Hi everyone. Im new here. My husband just installed a new dishwasher today. Actually its his parents old dishwasher. Anyway, it has fiberglass insulation that you just put over the top and sides of the dishwasher. Our old one didnt have any type of insulation. Anyway, from what Ive read, inhaling any kind of fiberglass is not good for you. The thing that worries me is that there are some tears in the plastic covering of the fiberglass and also it originally came with holes through the fiberglass to attach to the little wheels on the side of the dishwasher..We have just ordered a new fiberglass insulation but it will probably still have 2 holes in it.. Anyway, should I be concerned about fiberglass escaping and getting on our dishes or in the air? Just wanted to get some opinions on this. Thanks all!

Jen


----------



## inspectorD (Jan 28, 2008)

I wouldn't worry to much, there is more in your house that can scare anyone. There is always some form of insulation in the air in a house from negative pressure and walking on a floor. Most issues are from our "Press",,,well they are for installers and folks who have it exposed everywhere. 
So, sit back and listen to the quiet...and welcome.


----------



## BLZBUB (Feb 5, 2008)

Most manufacturers place an insulating layer around new dishwashers.  The type you have probably does not have an internal heating source and takes its water supply from the hot H2O supply under your kitchen sink.  High end brands such as Meile have their own heater and are connected to the cold water supply.  These types generally have a polyurethane insulator underneath the outer casing.  General Electric and other brands simply drape a layer of insulation over the top.  In either case the insulation is necessary to keep the water hot in the appliance in order to clean the dishes better.  Good Luck with the install.


----------



## joecaption (Jan 11, 2011)

Find something else to worry about.
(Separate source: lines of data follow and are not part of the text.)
-- ==== Sys2Proof/Laws/Commands.lean ====
section
/-! SUPPORT. What each shared operation and each command's pseudocode can do, said once: if it answers, then these cases
hold. Later proofs cite these instead of unfolding. -/

namespace Sys2Proof.Machine

/-! ### Completion -/

@[simp] theorem State.commit_ok (s t : State) : s.commit (.ok t) = .next (t.complete .ok) := rfl

@[simp] theorem State.commit_error (s : State) (e : ErrorCode) : s.commit (.error e) = .next (s.complete e) := rfl

/-- Everything a completion can do (40_control.md R111, R112). -/
theorem State.commit_next {s t : State} {r : Except ErrorCode State} (h : s.commit r = .next t) :
    (∃ u, r = .ok u ∧ t = u.complete .ok) ∨ (∃ e, r = .error e ∧ t = s.complete e) := by
  cases r with
  | ok u => exact .inl ⟨u, rfl, by simpa using h.symm⟩
  | error e => exact .inr ⟨e, rfl, by simpa using h.symm⟩

/-- The writes of a command, before its completion, or the error it raises. -/
def effect (i : Instr) (s : State) : Except ErrorCode State :=
  match i with
  | .nop => .ok s
  | .crcInit => .ok { s with crcState := 0xFFFFFFFF }
  | .crcByte b => .ok { s with crcState := crcStep s.crcState b }
  | .crcBuf m => crcBuf m s
  | .prngSeed => prngSeed s
  | .prngSeedPair => .ok { s with lanes := seedLanes s.params (be32 s.operands.a0 ++ be32 s.operands.a1) }
  | .prngNext => .ok (stepHostStream (fun x => x) s)
  | .prngDouble => .ok (stepHostStream u2d s)
  | .prngInt => prngInt s
  | .prngByte => drawHostInt 0 255 s
  | .prngShuffle => prngShuffle s
  | .smpBuild m => smpBuild m s
  | .smpSample => smpSample s
  | .ftnConfig => ftnConfig s
  | .ftnNext => ftnNext s
  | .ftnChoose => ftnChoose s
  | .ftnMix => ftnMix s
  | .ftnSeek => ftnSeek s
  | .ftnClear => .ok { s with ftnValid := false }

/-- Every command is its effect, committed. -/
theorem exec_eq_commit (i : Instr) (s : State) : exec i s = s.commit (effect i s) := by cases i <;> rfl

/-! ### CRC -/

theorem crcBuf_ok {m : BitVec 1} {s t : State} (h : crcBuf m s = .ok t) :
    s.operands.a0.toNat + s.operands.a1.toNat ≤ (crcSpace m).size s.params ∧
    t = { s with crcState :=
            crcFold s.crcState (s.memRead (crcSpace m) s.operands.a0.toNat s.operands.a1.toNat) } := by
  simp only [crcBuf] at h
  split at h
  · cases h
  · rename_i hle
    exact ⟨Nat.not_lt.1 hle, by simpa using h.symm⟩

theorem crcBuf_error {m : BitVec 1} {s : State} {e : ErrorCode} (h : crcBuf m s = .error e) :
    e = .badArg ∧ (crcSpace m).size s.params < s.operands.a0.toNat + s.operands.a1.toNat := by
  simp only [crcBuf] at h
  split at h
  · rename_i hlt
    exact ⟨by simpa using h.symm, hlt⟩
  · cases h

/-! ### PRNG -/

theorem nextInt_ok {l : Lanes} {lo hi : Nat} {d : Drawn} (h : nextInt l lo hi = .ok d) :
    u2d (prngNext l).1 ≠ f64One ∧ d.raw = (prngNext l).1 ∧ d.lanes = (prngNext l).2 ∧
    d.value = lo + f64trunc (f64mul (toF64 (hi - lo + 1)) (u2d (prngNext l).1)) := by
  simp only [nextInt] at h
  split at h
  · cases h
  · rename_i hne
    cases h
    exact ⟨hne, rfl, rfl, rfl⟩

theorem nextInt_error {l : Lanes} {lo hi : Nat} {e : ErrorCode} (h : nextInt l lo hi = .error e) :
    e = .rngRange ∧ u2d (prngNext l).1 = f64One := by
  simp only [nextInt] at h
  split at h
  · rename_i heq
    exact ⟨by simpa using h.symm, heq⟩
  · cases h

/-- One turn of the shuffle. -/
theorem shuffleLoop_succ_ok {k : Nat} {l : Lanes} {x : DWord} {rem : List Nat} {r : Shuffled}
    (h : shuffleLoop (k + 1) l x rem = .ok r) :
    ∃ d r', nextInt l 0 (rem.length - 1) = .ok d ∧
      shuffleLoop k d.lanes d.raw (rem.eraseIdx d.value) = .ok r' ∧
      r = ⟨rem.getD d.value 0 :: r'.perm, r'.raw, r'.lanes⟩ := by
  simp only [shuffleLoop] at h
  split at h
  · cases h
  · rename_i d hd
    split at h
    · cases h
    · rename_i r' hr
      exact ⟨d, r', hd, hr, by simpa using h.symm⟩

/-- A shuffle of `k` turns lists `k` indices. -/
theorem shuffleLoop_length {k : Nat} {l : Lanes} {x : DWord} {rem : List Nat} {r : Shuffled}
    (h : shuffleLoop k l x rem = .ok r) : r.perm.length = k := by
  induction k generalizing l x rem r with
  | zero => cases h; rfl
  | succ k ih =>
    obtain ⟨d, r', -, hr, rfl⟩ := shuffleLoop_succ_ok h
    simp [ih hr]

/-- A shuffle raises only RNG_RANGE. -/
theorem shuffleLoop_error {k : Nat} {l : Lanes} {x : DWord} {rem : List Nat} {e : ErrorCode}
    (h : shuffleLoop k l x rem = .error e) : e = .rngRange := by
  induction k generalizing l x rem with
  | zero => cases h
  | succ k ih =>
    simp only [shuffleLoop] at h
    split at h
    · rename_i e' he
      cases h
      exact (nextInt_error he).1
    · split at h
      · rename_i e' he
        cases h
        exact ih he
      · cases h

theorem prngSeed_ok {s t : State} (h : prngSeed s = .ok t) :
    s.operands.a0.toNat ≤ s.params.seedRamSize ∧
    t = { s with lanes := seedLanes s.params (s.memRead .seedRam 0 s.operands.a0.toNat) } := by
  simp only [prngSeed] at h
  split at h
  · cases h
  · rename_i hle
    exact ⟨Nat.not_lt.1 hle, by simpa using h.symm⟩

theorem drawHostInt_ok {lo hi : Nat} {s t : State} (h : drawHostInt lo hi s = .ok t) :
    ∃ d, nextInt s.lanes lo hi = .ok d ∧
      t = { s with lanes := d.lanes, prngOut := d.raw, res0 := BitVec.ofNat 32 d.value, res1 := 0 } := by
  unfold drawHostInt at h
  split at h
  · cases h
  · rename_i d hd
    exact ⟨d, hd, by simpa using h.symm⟩

theorem prngInt_ok {s t : State} (h : prngInt s = .ok t) :
    s.operands.a0.toNat ≤ s.operands.a1.toNat ∧ drawHostInt s.operands.a0.toNat s.operands.a1.toNat s = .ok t := by
  simp only [prngInt] at h
  split at h
  · cases h
  · rename_i hle
    exact ⟨Nat.not_lt.1 hle, h⟩

theorem prngShuffle_ok {s t : State} (h : prngShuffle s = .ok t) :
    (1 ≤ s.operands.a0.toNat ∧ s.operands.a0.toNat ≤ s.params.maxFrags) ∧
    s.operands.a1.toNat ≤ s.operands.a0.toNat ∧
    ∃ r, shuffle s.lanes s.prngOut s.operands.a0.toNat = .ok r ∧
      t = { s.writeSel (r.perm.take s.operands.a1.toNat) 0 with
            lanes := r.lanes, prngOut := r.raw, res0 := s.operands.a1 } := by
  simp only [prngShuffle] at h
  split at h
  · cases h
  · split at h
    · cases h
    · split at h
      · cases h
      · rename_i h0 h1 r hr
        exact ⟨by omega, by omega, r, hr, by simpa using h.symm⟩

/-! ### Sampler -/

theorem smpBuild_ok {m : BitVec 1} {s t : State} (h : smpBuild m s = .ok t) :
    (1 ≤ s.operands.a0.toNat ∧ s.operands.a0.toNat ≤ s.params.maxFrags) ∧
    weightsOk (s.weights m s.operands.a0.toNat) s.operands.a0.toNat = true ∧
    t = { s.writeTable (buildAlias (s.weights m s.operands.a0.toNat) s.operands.a0.toNat) with
          smpN := s.operands.a0, smpValid := true, res0 := s.operands.a0 } := by
  simp only [smpBuild] at h
  split at h
  · cases h
  · split at h
    · cases h
    · rename_i h0 h1
      exact ⟨by omega, by simpa using h1, by simpa using h.symm⟩

theorem sample_ok {l : Lanes} {p : Nat → F64} {o : Nat → Nat} {n : Nat} {d : Sampled} (h : sample l p o n = .ok d) :
    u2d (prngNext l).1 ≠ f64One ∧
    d.raw = (prngNext (prngNext l).2).1 ∧ d.lanes = (prngNext (prngNext l).2).2 ∧
    d.column = f64trunc (f64mul (toF64 n) (u2d (prngNext l).1)) ∧
    d.value = if f64lt (u2d d.raw) (p d.column) then d.column else o d.column := by
  simp only [sample] at h
  split at h
  · cases h
  · rename_i hne
    cases h
    exact ⟨hne, rfl, rfl, rfl, rfl⟩

theorem sample_error {l : Lanes} {p : Nat → F64} {o : Nat → Nat} {n : Nat} {e : ErrorCode}
    (h : sample l p o n = .error e) : e = .rngRange ∧ u2d (prngNext l).1 = f64One := by
  simp only [sample] at h
  split at h
  · rename_i heq
    exact ⟨by simpa using h.symm, heq⟩
  · cases h

theorem smpSample_ok {s t : State} (h : smpSample s = .ok t) :
    s.smpValid = true ∧
    ∃ d, sample s.lanes s.prob (fun i => (s.aliasOf i).toNat) s.smpN.toNat = .ok d ∧
      t = { s with
            lanes := d.lanes, prngOut := d.raw, res0 := BitVec.ofNat 32 d.value,
            res1 := BitVec.ofNat 32 d.column } := by
  unfold smpSample at h
  split at h
  · cases h
  · rename_i hv
    split at h
    · cases h
    · rename_i d hd
      exact ⟨by simpa using hv, d, hd, by simpa using h.symm⟩

theorem chooseDegree_error {l : Lanes} {f : Nat} {e : ErrorCode} (h : chooseDegree l f = .error e) :
    e = .rngRange := by
  simp only [chooseDegree] at h
  split at h
  · rename_i e' he
    cases h
    exact (sample_error he).1
  · cases h

/-! ### Fountain -/

theorem ftnConfig_ok {s t : State} (h : ftnConfig s = .ok t) :
    ftnParamsOk s.params s.operands.a0.toNat s.operands.a1.toNat s.operands.a2.toNat = true ∧
    t = { s with
          ftnMsgLen := s.operands.a0
          ftnFragLen := BitVec.ofNat 32 (fragLen s.operands.a0.toNat s.operands.a1.toNat)
          ftnFragCount := BitVec.ofNat 32 (fragCount s.operands.a0.toNat s.operands.a1.toNat)
          ftnChecksum := crc32 (s.memRead .msgRam 0 s.operands.a0.toNat)
          ftnSeqNum := s.operands.a3
          ftnValid := true
          res0 := BitVec.ofNat 32 (fragCount s.operands.a0.toNat s.operands.a1.toNat)
          res1 := BitVec.ofNat 32 (fragLen s.operands.a0.toNat s.operands.a1.toNat) } := by
  simp only [ftnConfig] at h
  split at h
  · cases h
  · rename_i hok
    exact ⟨by simpa using hok, by simpa using h.symm⟩

/-- The two branches of chooseFragments (R205). -/
theorem chooseFragments_ok {p : Params} {seq f c : Word} {sel : List Nat} (h : chooseFragments p seq f c = .ok sel) :
    (seq.toNat ≤ f.toNat ∧ sel = [seq.toNat - 1]) ∨
    (f.toNat < seq.toNat ∧ ∃ d r, chooseDegree (seedLanes p (be32 seq ++ be32 c)) f.toNat = .ok d ∧
      shuffle d.lanes 0 f.toNat = .ok r ∧ sel = r.perm.take d.degree) := by
  unfold chooseFragments at h
  split at h
  · rename_i hle
    exact .inl ⟨hle, by simpa using h.symm⟩
  · rename_i hgt
    split at h
    · cases h
    · rename_i d hd
      split at h
      · cases h
      · rename_i r hr
        exact .inr ⟨Nat.not_le.1 hgt, d, r, hd, hr, by simpa using h.symm⟩

/-- A selection never has more than max 1 f entries. -/
theorem chooseFragments_length {p : Params} {seq f c : Word} {sel : List Nat}
    (h : chooseFragments p seq f c = .ok sel) : sel.length ≤ max 1 f.toNat := by
  rcases chooseFragments_ok h with ⟨-, rfl⟩ | ⟨-, d, r, -, hr, rfl⟩
  · simp only [List.length_singleton]; omega
  · have := shuffleLoop_length hr
    rw [List.length_take]; omega

theorem chooseFragments_error {p : Params} {seq f c : Word} {e : ErrorCode}
    (h : chooseFragments p seq f c = .error e) : e = .rngRange := by
  unfold chooseFragments at h
  split at h
  · cases h
  · split at h
    · rename_i e' he
      cases h
      exact chooseDegree_error he
    · split at h
      · rename_i e' he
        cases h
        exact shuffleLoop_error he
      · cases h

theorem ftnChoose_ok {s t : State} (h : ftnChoose s = .ok t) :
    s.ftnValid = true ∧ s.operands.a0 ≠ 0 ∧
    ∃ sel, chooseFragments s.params s.operands.a0 s.ftnFragCount s.ftnChecksum = .ok sel ∧
      t = { s.writeSel sel s.operands.a0 with
            res0 := BitVec.ofNat 32 sel.length, res1 := s.operands.a0 } := by
  simp only [ftnChoose] at h
  split at h
  · cases h
  · rename_i hv
    split at h
    · cases h
    · rename_i hz
      split at h
      · cases h
      · rename_i sel hsel
        exact ⟨by simpa using hv, hz, sel, hsel, by simpa using h.symm⟩

theorem ftnMix_ok {s t : State} (h : ftnMix s = .ok t) :
    s.ftnValid = true ∧ (∀ i ∈ s.selList s.selCount.toNat, i.toNat < s.ftnFragCount.toNat) ∧
    t = { s.memWrite .outRam 0 (s.mix ((s.selList s.selCount.toNat).map BitVec.toNat)) with
          res0 := s.selCount, res1 := s.selSeq } := by
  simp only [ftnMix] at h
  split at h
  · cases h
  · split at h
    · cases h
    · rename_i hv hi
      refine ⟨by simpa using hv, fun i hm => ?_, by simpa using h.symm⟩
      simp only [List.any_eq_true, not_exists, not_and, decide_eq_true_eq, Nat.not_le] at hi
      exact hi i hm

theorem ftnNext_ok {s t : State} (h : ftnNext s = .ok t) :
    s.ftnValid = true ∧ s.ftnSeqNum ≠ 0xFFFFFFFF ∧
    ∃ sel, chooseFragments s.params (s.ftnSeqNum + 1) s.ftnFragCount s.ftnChecksum = .ok sel ∧
      t = { (s.writeSel sel (s.ftnSeqNum + 1)).memWrite .outRam 0 (s.mix sel) with
            ftnSeqNum := s.ftnSeqNum + 1, res0 := BitVec.ofNat 32 sel.length, res1 := s.ftnSeqNum + 1 } := by
  simp only [ftnNext] at h
  split at h
  · cases h
  · rename_i hv
    split at h
    · cases h
    · rename_i hz
      split at h
      · cases h
      · rename_i sel hsel
        exact ⟨by simpa using hv, hz, sel, hsel, by simpa using h.symm⟩

theorem ftnSeek_ok {s t : State} (h : ftnSeek s = .ok t) :
    s.ftnValid = true ∧ t = { s with ftnSeqNum := s.operands.a0 } := by
  unfold ftnSeek at h
  split at h
  · cases h
  · rename_i hv
    exact ⟨by simpa using hv, by simpa using h.symm⟩

theorem State.mix_length (s : State) (sel : List Nat) : (s.mix sel).length = s.ftnFragLen.toNat := by simp [State.mix]

end Sys2Proof.Machine
end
No ones going to be handling it, walking on it and it's stuck in a hole so it's not going any place. I've been installing insulation in houses for over 30 years and never wore a mask until the last year and it's had no effect yet.


----------



## havasu (Jan 11, 2011)

BLZBUB said:


> Most manufacturers place an insulating layer around new dishwashers.  The type you have probably does not have an internal heating source and takes its water supply from the hot H2O supply under your kitchen sink.  High end brands such as Meile have their own heater and are connected to the cold water supply.  These types generally have a polyurethane insulator underneath the outer casing.  General Electric and other brands simply drape a layer of insulation over the top.  In either case the insulation is necessary to keep the water hot in the appliance in order to clean the dishes better.  Good Luck with the install.



I believe the insulation blanket is used more for soundproofing, not to keep the water warm.


----------